* **Work order**
Restate word for word every line from the top of the data below down through the line that holds "numbers them -/".

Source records

══════

theorem test_wf_refuses_wrong_prefixes : (wrongPrefixes.all fun i => !i.wf) = true := by decide +kernel
theorem test_wf_takes_right_prefixes : (rightPrefixes.all Instr.wf) = true := by decide +kernel
/-- `ext` is no term where the second word takes the prefix: here KIND 0 before `addi`. -/
theorem test_wf_refuses_accepted_pair : (Instr.ext 0x000001 0x20000000).wf = false := by decide +kernel
theorem test_wf_takes_refused_pair : (Instr.ext 0x400001 0x20000000).wf = true := by decide +kernel
/-- A word of the table is not `wordNotAnInstruction`, nor is an `ext` word. -/
theorem test_wf_refuses_row_word : (Instr.wordNotAnInstruction 0xBC000000).wf = false := by decide +kernel
theorem test_wf_refuses_ext_word : (Instr.wordNotAnInstruction 0xFF000000).wf = false := by decide +kernel
theorem test_wf_takes_unassigned_word : (Instr.wordNotAnInstruction 0xFE000000).wf = true := by decide +kernel

/-! ### Decoding (Tables 2-1 to 2-7): one word of every row, its fields set apart as the table numbers them -/

def decodesAll (ws : List (Nat × Instr)) : Bool :=
  ws.all fun (p : Nat × Instr) => decodeTableWord 32 p.1 == some p.2

def words0 : List (Nat × Instr) := [
    (0b00000000_011_1111000_0010101_0110010, .add 3 120 21 50),
    (0b00000001_010_1111111_0011100_0111001, .sub 2 127 28 57),
    (0b00000010_001_0000110_0100011_1000000, .mul 1 6 35 64),
    (0b00000011_000_0001101_0101010_1000111, .mulh 0 13 42 71),
    (0b00000100_111_0010100_0110001_1001110, .mad 7 20 49 78),
    (0b00000101_110_0011011_0111000_1010101, .div 6 27 56 85),
    (0b00000110_101_0100010_0111111_1011100, .rem 5 34 63 92),
    (0b00000111_100_0101001_1000110_1100011, .min 4 41 70 99),
    (0b00001000_011_0110000_1001101_1101010, .max 3 48 77 106),
    (0b00001001_010_0110111_1010100_0000000, .abs 2 55 84),
    (0b00001010_001_0111110_1011011_0000000, .neg 1 62 91),
    (0b00001011_000_1000101_1100010_1111111, .cmp 0 69 98 127),
    (0b00001100_111_1001100_1101001_0000110, .add64 7 76 105 6),
    (0b00001101_110_1010011_1110000_0001101, .sub64 6 83 112 13),
    (0b00001110_101_1011010_1110111_0010100, .cmp64 5 90 119 20),
    (0b00001111_100_1100001_1111110_0011011, .lea 4 97 126 27),
    (0b00010000_000_1001011_1101000_0000101, .and 75 104 5),
    (0b00010001_000_1010010_1101111_0001100, .or 82 111 12),
    (0b00010010_000_1011001_1110110_0010011, .xor 89 118 19),
    (0b00010011_000_1100000_1111101_0011010, .andn 96 125 26),
    (0b00010100_000_1100111_0000100_0100001, .shl 103 4 33),
    (0b00010101_000_1101110_0001011_0101000, .shr 110 11 40),
    (0b00010110_000_1110101_0010010_0101111, .sar 117 18 47),
    (0b00010111_000_1111100_0011001_0110110, .rol 124 25 54),
    (0b00011000_000_0000011_0100000_0111101, .ror 3 32 61),
    (0b00011001_000_0001010_0100111_0000000, .popc 10 39),
    (0b00011010_000_0010001_0101110_0000000, .clz 17 46),
    (0b00011011_000_0011000_0110101_0000000, .ctz 24 53),
    (0b00011100_000_0011111_0111100_0000000, .brev 31 60),
    (0b00011101_00_1_1000011_1100000_1111101, .bfx 1 67 96 125),
    (0b00011110_000_0101101_1001010_1100111, .bfi 45 74 103)]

══════

* **Expected output**
theorem test_wf_refuses_wrong_prefixes : (wrongPrefixes.all fun i => !i.wf) = true := by decide +kernel
theorem test_wf_takes_right_prefixes : (rightPrefixes.all Instr.wf) = true := by decide +kernel
/-- `ext` is no term where the second word takes the prefix: here KIND 0 before `addi`. -/
theorem test_wf_refuses_accepted_pair : (Instr.ext 0x000001 0x20000000).wf = false := by decide +kernel
theorem test_wf_takes_refused_pair : (Instr.ext 0x400001 0x20000000).wf = true := by decide +kernel
/-- A word of the table is not `wordNotAnInstruction`, nor is an `ext` word. -/
theorem test_wf_refuses_row_word : (Instr.wordNotAnInstruction 0xBC000000).wf = false := by decide +kernel
theorem test_wf_refuses_ext_word : (Instr.wordNotAnInstruction 0xFF000000).wf = false := by decide +kernel
theorem test_wf_takes_unassigned_word : (Instr.wordNotAnInstruction 0xFE000000).wf = true := by decide +kernel

/-! ### Decoding (Tables 2-1 to 2-7): one word of every row, its fields set apart as the table numbers them -/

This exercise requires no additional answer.